● Provided entries
((

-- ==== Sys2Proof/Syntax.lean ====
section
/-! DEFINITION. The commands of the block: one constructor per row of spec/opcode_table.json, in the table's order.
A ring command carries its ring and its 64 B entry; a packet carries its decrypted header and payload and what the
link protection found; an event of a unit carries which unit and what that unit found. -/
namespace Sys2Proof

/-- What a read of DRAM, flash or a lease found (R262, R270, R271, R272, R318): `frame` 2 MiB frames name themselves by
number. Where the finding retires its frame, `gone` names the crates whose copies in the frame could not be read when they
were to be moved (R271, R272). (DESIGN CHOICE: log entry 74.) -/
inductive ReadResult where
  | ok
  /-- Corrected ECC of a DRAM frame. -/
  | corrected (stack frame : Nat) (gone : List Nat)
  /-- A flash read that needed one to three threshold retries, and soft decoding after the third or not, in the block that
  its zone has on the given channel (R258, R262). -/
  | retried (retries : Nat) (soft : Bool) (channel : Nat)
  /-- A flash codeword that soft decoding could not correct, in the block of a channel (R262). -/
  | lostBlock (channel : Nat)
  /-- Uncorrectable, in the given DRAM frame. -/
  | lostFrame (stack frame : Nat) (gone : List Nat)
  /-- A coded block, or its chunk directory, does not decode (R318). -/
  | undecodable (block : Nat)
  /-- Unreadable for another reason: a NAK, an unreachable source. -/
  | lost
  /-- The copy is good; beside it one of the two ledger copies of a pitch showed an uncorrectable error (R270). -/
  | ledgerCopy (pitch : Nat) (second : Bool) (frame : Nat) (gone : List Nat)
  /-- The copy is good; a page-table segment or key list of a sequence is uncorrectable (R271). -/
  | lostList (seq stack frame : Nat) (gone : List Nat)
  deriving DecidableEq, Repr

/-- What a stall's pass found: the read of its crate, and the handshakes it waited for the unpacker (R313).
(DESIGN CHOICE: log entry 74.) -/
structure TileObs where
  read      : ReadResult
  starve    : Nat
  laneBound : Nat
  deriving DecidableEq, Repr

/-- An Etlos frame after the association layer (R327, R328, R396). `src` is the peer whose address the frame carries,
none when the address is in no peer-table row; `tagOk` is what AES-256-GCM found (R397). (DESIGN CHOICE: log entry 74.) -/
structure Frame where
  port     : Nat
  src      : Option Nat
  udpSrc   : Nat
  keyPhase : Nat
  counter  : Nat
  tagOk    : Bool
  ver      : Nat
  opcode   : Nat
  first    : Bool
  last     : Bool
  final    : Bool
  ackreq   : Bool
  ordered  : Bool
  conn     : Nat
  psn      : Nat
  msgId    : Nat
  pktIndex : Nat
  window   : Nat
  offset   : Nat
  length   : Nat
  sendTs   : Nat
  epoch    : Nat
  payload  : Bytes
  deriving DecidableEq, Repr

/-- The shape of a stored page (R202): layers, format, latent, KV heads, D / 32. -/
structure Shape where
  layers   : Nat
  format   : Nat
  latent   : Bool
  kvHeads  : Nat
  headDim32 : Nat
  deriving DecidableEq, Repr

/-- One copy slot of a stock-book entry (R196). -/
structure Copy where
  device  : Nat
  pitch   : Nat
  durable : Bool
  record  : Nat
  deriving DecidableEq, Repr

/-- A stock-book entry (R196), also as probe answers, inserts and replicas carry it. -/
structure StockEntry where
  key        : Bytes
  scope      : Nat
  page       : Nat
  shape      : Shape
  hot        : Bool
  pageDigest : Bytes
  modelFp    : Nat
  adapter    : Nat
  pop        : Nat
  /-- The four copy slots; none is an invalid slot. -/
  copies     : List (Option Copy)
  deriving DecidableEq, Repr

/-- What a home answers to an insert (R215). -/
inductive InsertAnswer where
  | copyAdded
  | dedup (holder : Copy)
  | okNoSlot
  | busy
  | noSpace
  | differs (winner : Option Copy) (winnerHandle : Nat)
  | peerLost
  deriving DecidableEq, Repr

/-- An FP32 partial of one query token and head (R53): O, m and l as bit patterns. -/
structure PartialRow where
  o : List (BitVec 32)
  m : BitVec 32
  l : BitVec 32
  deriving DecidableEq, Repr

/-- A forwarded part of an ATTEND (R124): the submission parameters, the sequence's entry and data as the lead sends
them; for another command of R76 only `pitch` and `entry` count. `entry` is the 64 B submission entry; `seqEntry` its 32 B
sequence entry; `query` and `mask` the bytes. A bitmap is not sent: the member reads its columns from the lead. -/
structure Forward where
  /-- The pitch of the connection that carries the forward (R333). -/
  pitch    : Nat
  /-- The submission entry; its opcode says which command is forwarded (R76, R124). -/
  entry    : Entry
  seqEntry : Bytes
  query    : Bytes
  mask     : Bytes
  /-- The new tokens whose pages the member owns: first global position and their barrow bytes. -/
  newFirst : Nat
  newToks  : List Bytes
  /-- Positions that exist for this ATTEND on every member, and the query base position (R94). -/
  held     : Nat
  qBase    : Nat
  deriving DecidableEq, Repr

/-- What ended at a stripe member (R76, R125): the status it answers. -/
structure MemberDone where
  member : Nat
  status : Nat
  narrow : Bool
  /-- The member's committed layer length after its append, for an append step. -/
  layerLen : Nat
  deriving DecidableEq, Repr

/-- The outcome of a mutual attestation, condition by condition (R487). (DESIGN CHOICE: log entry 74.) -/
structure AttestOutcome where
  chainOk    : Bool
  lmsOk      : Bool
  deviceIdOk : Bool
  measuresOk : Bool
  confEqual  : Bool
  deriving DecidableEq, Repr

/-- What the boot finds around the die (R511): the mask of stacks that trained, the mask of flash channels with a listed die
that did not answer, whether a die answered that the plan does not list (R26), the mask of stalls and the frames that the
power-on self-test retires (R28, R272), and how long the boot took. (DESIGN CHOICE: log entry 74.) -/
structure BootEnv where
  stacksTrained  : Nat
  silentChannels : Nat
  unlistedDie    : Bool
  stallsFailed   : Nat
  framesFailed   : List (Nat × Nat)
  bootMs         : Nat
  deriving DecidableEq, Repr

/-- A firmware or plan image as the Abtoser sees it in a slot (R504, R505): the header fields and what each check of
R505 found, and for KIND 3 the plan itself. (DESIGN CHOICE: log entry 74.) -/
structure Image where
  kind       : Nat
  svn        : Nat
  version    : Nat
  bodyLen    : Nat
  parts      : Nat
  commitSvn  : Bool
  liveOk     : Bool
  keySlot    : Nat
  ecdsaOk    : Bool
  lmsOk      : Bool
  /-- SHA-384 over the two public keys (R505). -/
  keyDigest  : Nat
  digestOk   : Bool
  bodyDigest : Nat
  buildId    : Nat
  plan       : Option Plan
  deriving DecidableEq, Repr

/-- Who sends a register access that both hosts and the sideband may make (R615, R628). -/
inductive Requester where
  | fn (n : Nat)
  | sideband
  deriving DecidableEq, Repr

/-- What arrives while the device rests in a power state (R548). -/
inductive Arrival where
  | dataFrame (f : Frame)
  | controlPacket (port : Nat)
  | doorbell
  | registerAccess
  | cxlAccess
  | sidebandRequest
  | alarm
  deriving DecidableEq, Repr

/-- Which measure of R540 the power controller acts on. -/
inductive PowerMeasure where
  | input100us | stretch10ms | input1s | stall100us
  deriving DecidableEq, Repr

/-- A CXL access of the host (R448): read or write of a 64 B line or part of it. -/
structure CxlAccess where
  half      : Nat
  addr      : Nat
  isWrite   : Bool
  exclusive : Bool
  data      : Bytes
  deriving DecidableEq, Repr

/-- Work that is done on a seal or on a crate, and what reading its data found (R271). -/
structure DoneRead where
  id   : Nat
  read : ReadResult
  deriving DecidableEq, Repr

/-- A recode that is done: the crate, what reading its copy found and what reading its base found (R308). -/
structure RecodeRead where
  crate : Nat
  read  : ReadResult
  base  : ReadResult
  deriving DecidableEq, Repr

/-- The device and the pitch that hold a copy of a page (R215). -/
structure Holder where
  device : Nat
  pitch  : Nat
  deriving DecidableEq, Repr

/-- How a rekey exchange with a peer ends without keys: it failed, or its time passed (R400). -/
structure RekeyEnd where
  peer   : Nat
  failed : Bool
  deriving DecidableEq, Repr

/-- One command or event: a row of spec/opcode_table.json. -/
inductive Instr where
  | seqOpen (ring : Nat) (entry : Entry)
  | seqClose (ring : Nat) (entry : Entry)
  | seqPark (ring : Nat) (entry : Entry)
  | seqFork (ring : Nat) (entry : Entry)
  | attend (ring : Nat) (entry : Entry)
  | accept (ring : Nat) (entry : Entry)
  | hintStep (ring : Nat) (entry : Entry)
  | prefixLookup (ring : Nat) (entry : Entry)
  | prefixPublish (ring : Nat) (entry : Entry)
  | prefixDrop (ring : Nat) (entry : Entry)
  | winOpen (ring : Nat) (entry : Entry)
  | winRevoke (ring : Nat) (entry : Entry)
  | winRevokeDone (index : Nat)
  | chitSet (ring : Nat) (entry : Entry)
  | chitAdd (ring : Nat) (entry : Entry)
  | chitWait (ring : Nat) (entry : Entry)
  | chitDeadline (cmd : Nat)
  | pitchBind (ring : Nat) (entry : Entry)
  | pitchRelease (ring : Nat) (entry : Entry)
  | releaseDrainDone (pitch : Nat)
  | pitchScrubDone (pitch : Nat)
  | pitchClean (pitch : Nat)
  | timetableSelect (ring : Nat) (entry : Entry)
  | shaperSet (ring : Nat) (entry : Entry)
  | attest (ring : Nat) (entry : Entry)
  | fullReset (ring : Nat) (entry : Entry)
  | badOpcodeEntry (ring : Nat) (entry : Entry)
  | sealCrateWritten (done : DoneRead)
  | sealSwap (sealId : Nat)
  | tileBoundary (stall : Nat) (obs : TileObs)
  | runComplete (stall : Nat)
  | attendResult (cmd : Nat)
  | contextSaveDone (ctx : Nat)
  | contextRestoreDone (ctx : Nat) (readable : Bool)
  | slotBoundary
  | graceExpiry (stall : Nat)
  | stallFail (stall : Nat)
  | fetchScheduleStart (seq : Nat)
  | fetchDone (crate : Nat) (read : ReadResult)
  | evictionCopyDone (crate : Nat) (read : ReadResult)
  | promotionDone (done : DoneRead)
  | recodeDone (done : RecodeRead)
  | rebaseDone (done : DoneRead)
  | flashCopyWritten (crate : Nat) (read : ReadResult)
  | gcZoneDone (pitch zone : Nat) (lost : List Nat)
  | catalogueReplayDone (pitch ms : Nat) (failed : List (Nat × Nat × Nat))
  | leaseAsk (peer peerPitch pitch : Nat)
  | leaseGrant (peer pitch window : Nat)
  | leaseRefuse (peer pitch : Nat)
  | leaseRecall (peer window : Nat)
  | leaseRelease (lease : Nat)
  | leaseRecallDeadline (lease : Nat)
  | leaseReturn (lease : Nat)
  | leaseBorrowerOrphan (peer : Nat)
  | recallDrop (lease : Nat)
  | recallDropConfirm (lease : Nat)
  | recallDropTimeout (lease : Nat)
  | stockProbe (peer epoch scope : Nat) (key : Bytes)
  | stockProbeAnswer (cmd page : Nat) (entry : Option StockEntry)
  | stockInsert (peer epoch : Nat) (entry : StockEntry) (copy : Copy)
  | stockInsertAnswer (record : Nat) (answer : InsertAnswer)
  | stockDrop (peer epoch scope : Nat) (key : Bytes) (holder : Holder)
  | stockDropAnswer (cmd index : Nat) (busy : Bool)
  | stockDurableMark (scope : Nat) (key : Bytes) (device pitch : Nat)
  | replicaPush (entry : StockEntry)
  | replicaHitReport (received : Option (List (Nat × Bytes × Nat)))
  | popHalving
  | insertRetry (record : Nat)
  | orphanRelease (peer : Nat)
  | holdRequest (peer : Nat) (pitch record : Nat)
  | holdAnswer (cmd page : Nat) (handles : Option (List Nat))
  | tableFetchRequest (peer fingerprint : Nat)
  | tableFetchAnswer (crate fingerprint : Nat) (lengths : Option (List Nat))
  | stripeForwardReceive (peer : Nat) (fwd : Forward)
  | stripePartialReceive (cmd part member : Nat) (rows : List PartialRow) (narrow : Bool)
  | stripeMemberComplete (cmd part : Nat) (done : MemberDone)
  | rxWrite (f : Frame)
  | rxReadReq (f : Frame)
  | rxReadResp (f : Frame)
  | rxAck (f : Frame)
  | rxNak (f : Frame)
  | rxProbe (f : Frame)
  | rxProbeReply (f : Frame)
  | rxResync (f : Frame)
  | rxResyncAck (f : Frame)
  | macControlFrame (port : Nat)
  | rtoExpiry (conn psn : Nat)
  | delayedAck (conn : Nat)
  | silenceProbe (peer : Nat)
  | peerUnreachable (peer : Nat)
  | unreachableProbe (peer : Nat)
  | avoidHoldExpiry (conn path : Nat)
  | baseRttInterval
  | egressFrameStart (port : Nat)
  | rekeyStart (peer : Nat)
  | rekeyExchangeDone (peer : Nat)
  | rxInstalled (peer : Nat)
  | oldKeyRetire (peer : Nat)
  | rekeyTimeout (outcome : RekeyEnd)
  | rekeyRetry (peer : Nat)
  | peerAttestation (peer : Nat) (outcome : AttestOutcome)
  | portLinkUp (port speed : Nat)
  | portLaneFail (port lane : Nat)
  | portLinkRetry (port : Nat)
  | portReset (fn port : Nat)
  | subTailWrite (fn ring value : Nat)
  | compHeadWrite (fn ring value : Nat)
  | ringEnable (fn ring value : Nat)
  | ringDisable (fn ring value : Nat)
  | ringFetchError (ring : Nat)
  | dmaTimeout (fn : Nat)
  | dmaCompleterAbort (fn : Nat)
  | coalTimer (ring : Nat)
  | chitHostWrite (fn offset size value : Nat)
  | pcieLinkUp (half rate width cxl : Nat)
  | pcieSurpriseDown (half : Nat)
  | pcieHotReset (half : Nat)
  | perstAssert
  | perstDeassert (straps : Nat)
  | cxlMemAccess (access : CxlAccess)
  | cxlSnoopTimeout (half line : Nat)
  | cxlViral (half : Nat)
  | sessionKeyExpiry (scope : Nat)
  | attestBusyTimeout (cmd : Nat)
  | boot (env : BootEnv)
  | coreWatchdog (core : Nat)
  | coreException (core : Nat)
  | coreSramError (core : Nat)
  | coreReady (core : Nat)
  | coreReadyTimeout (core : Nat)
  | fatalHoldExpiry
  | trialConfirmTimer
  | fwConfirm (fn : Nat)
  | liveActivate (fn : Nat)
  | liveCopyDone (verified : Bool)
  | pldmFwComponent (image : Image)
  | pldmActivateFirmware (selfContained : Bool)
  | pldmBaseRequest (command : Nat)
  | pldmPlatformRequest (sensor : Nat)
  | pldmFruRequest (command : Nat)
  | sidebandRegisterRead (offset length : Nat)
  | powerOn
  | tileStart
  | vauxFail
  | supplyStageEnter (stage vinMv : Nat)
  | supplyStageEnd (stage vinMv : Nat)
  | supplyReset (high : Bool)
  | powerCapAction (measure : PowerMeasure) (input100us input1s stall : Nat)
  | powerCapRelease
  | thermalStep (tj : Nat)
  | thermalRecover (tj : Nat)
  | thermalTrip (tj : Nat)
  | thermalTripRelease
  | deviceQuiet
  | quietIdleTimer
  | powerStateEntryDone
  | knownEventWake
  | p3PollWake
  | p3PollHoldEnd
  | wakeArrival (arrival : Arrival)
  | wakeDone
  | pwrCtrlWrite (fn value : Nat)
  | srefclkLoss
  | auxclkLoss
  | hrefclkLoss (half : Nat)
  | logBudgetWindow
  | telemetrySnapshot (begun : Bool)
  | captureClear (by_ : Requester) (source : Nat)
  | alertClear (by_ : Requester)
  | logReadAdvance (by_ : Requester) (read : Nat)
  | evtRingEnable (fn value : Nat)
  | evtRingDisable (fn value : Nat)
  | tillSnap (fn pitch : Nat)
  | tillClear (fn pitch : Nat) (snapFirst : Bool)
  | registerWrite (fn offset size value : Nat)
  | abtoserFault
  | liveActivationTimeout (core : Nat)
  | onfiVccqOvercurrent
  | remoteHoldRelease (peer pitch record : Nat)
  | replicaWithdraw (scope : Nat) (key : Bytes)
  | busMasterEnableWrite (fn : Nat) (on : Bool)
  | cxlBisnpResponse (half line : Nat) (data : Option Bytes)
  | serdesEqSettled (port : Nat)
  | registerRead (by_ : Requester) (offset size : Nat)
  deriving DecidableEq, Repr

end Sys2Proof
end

))

● Exercise
Could you copy every line in the records that holds "sequence"?

● Result of this exercise
  /-- The copy is good; a page-table segment or key list of a sequence is uncorrectable (R271). -/
/-- A forwarded part of an ATTEND (R124): the submission parameters, the sequence's entry and data as the lead sends
sequence entry; `query` and `mask` the bytes. A bitmap is not sent: the member reads its columns from the lead. -/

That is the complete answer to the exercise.